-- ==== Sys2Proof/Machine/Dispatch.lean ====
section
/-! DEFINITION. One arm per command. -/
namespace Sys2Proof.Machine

□ □ □

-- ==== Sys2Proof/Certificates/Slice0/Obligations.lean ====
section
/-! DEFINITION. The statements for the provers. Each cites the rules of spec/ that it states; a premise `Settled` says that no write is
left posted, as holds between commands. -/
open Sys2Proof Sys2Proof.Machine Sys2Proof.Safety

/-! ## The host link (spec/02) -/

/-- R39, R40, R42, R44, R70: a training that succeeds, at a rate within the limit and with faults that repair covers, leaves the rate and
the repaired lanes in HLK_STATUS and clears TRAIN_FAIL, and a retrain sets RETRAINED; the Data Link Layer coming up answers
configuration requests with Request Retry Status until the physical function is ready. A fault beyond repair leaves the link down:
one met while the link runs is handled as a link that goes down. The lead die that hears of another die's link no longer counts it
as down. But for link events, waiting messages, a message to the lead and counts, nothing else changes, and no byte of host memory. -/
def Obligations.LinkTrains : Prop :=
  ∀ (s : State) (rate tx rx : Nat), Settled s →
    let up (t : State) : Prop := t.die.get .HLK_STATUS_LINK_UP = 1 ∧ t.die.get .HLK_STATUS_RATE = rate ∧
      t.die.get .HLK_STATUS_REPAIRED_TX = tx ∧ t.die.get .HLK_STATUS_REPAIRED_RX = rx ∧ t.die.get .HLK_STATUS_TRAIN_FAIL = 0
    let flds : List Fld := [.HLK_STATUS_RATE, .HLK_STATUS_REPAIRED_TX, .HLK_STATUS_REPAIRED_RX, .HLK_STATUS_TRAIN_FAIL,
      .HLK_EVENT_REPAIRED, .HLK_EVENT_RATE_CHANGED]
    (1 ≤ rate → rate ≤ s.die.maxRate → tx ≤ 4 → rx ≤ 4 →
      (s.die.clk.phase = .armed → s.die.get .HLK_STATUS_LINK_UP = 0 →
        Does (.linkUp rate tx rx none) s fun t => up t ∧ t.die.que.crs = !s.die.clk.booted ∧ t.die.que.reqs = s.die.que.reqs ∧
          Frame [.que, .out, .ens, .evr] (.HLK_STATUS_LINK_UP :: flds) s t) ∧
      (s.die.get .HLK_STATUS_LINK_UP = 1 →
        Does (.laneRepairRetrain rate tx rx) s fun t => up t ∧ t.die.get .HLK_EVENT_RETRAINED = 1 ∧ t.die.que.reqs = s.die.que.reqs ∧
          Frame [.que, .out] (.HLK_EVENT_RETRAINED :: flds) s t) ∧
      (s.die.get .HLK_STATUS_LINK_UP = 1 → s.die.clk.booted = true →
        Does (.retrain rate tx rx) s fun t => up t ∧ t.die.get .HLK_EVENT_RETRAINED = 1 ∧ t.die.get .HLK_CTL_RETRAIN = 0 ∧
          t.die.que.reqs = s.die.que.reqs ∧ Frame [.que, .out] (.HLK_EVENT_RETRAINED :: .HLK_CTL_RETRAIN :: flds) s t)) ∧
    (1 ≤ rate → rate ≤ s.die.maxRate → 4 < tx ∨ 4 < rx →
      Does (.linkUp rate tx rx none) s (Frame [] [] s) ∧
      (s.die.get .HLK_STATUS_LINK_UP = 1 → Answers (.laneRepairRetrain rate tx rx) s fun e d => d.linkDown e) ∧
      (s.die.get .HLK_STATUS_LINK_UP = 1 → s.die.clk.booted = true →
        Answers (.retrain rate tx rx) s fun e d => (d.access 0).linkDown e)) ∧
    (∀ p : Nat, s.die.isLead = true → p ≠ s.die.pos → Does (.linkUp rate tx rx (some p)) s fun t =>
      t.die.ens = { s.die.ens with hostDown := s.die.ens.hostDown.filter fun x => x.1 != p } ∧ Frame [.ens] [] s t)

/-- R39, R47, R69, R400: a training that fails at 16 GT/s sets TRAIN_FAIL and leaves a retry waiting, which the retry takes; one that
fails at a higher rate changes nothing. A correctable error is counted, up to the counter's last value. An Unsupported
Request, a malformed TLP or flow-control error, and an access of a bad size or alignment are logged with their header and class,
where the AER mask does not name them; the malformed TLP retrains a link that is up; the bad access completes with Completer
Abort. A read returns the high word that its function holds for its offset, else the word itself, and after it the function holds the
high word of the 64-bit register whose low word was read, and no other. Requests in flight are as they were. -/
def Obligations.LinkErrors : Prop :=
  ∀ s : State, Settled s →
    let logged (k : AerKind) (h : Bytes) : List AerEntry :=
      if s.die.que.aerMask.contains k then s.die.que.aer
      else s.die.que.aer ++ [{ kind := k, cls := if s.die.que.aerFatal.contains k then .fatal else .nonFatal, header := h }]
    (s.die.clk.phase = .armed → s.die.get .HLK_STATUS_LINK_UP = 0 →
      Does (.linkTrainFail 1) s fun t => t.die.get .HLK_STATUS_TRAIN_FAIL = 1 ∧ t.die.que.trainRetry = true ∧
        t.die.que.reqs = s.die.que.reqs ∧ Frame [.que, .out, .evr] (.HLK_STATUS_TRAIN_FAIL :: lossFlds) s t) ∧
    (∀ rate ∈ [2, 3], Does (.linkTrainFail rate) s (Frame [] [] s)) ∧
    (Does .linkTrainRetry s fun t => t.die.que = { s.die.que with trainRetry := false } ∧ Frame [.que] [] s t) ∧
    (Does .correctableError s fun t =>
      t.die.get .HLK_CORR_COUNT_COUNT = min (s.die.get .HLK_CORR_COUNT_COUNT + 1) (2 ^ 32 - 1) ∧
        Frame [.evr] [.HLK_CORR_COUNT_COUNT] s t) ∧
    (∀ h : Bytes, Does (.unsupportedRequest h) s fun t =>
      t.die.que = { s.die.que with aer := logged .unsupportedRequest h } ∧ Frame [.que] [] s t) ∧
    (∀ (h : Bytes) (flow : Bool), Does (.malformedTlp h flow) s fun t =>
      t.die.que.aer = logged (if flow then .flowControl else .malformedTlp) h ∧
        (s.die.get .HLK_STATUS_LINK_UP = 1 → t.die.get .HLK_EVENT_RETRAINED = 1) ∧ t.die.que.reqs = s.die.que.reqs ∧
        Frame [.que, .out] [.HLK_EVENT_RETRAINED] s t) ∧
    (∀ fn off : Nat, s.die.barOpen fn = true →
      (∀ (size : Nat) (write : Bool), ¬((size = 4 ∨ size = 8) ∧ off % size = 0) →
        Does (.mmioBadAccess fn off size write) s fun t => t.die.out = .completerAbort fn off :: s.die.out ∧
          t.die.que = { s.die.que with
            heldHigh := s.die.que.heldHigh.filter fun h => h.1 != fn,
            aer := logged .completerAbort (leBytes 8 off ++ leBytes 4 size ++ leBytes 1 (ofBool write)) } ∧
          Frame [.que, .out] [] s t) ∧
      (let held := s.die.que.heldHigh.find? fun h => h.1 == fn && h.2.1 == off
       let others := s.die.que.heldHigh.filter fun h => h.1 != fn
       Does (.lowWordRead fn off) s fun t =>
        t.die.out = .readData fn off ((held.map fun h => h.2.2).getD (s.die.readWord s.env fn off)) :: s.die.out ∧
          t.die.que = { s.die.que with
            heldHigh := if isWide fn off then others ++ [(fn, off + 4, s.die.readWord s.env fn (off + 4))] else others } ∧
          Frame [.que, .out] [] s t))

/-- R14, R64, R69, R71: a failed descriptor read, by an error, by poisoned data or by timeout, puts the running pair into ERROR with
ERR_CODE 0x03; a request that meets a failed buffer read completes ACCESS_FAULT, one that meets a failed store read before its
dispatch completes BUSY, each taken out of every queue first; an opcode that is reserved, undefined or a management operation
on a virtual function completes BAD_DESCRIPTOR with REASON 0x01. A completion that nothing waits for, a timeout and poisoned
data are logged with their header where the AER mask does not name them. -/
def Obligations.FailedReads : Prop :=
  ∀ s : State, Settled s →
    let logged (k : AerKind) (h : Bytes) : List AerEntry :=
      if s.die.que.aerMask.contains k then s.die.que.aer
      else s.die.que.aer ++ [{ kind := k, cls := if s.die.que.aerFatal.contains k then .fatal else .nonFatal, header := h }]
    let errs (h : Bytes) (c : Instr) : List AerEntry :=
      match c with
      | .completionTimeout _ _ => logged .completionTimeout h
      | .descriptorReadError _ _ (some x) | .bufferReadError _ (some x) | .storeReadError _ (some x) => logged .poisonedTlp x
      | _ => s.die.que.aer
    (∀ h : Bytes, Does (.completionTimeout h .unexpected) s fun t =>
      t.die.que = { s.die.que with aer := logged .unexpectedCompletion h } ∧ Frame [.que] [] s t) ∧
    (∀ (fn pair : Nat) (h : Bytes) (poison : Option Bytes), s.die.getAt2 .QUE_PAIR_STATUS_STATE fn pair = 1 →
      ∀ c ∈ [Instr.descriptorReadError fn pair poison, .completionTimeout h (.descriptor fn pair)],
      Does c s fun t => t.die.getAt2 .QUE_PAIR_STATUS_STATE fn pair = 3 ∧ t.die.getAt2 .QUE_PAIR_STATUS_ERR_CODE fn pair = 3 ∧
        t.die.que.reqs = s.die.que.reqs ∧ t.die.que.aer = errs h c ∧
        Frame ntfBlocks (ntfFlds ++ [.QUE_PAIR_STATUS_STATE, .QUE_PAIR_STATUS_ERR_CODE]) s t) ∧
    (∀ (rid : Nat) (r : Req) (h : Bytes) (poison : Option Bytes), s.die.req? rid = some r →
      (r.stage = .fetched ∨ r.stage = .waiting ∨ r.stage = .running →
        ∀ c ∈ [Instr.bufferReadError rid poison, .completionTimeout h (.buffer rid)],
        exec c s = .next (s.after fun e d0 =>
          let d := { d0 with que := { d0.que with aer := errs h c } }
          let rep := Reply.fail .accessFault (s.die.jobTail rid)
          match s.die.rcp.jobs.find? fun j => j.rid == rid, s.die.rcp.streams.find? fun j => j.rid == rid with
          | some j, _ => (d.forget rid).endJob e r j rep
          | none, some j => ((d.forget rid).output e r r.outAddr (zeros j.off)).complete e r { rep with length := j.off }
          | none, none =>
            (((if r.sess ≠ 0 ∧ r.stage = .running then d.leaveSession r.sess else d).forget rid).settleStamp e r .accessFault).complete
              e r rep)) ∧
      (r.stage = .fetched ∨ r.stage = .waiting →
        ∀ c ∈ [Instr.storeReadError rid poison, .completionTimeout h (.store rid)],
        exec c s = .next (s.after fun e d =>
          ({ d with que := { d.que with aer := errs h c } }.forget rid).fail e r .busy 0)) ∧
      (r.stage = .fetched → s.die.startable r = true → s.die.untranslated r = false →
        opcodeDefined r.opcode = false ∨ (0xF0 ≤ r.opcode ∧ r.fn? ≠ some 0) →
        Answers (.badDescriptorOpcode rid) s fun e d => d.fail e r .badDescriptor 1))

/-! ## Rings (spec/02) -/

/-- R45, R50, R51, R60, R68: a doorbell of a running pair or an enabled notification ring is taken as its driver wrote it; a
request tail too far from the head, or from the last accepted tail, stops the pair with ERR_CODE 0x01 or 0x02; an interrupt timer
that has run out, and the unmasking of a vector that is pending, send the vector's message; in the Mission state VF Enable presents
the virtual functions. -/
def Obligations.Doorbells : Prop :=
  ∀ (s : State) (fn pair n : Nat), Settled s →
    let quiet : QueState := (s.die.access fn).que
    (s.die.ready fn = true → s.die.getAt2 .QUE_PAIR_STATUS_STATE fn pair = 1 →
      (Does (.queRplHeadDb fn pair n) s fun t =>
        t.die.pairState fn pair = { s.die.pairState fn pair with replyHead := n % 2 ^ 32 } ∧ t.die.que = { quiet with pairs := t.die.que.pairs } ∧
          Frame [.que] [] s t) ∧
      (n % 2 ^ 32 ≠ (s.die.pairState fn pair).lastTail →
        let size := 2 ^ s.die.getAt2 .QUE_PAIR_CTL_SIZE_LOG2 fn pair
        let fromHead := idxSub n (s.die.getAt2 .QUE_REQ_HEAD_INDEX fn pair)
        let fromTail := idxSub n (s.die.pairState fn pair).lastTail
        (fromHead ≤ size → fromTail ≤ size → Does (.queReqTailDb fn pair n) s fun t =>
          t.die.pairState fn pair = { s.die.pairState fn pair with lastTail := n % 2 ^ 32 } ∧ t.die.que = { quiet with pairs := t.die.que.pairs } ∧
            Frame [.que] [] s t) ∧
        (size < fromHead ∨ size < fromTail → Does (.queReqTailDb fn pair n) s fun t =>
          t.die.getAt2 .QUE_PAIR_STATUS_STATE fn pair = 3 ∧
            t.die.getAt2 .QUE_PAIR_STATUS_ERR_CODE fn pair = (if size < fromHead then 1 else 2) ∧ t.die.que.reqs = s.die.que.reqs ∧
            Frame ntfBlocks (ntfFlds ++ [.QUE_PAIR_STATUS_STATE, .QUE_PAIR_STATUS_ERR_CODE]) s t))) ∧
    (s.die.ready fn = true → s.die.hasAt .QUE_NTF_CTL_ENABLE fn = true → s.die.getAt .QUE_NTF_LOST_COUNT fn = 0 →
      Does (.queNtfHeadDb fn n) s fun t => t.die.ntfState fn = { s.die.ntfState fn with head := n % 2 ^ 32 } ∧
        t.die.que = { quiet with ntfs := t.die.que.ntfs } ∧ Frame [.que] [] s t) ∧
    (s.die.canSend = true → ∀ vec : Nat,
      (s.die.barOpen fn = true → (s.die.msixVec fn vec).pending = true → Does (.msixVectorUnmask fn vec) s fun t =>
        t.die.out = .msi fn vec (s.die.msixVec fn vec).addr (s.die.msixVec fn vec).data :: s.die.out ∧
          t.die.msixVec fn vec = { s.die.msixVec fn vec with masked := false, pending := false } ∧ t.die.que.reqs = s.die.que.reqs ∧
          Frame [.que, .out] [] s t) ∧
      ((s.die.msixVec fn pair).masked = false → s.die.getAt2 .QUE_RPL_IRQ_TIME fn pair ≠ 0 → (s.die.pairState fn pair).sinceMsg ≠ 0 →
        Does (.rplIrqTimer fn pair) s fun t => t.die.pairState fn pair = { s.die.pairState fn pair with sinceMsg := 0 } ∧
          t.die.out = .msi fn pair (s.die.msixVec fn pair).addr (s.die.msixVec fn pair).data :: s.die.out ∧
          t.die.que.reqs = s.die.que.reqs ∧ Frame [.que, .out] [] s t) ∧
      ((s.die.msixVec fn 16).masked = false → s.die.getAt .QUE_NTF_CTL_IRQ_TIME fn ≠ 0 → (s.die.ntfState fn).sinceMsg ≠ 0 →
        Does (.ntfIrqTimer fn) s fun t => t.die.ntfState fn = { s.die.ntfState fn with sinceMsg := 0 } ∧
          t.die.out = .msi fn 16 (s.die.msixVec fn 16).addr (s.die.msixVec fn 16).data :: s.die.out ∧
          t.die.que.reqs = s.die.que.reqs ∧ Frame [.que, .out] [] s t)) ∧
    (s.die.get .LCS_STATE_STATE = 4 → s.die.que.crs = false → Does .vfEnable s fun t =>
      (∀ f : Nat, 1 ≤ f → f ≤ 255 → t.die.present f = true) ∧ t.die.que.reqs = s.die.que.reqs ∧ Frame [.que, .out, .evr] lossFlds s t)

□ □ □

**DESCRIPTION OF THE TASK:** Above are the records; from them, give again exactly the lines from the one containing "-- ==== Sys2Proof/Machine/Dispatch.lean" to the one containing "namespace Sys2Proof.Machine", both lines included, and nothing more.

**FINAL ANSWER:**
-- ==== Sys2Proof/Machine/Dispatch.lean ====
section
/-! DEFINITION. One arm per command. -/
namespace Sys2Proof.Machine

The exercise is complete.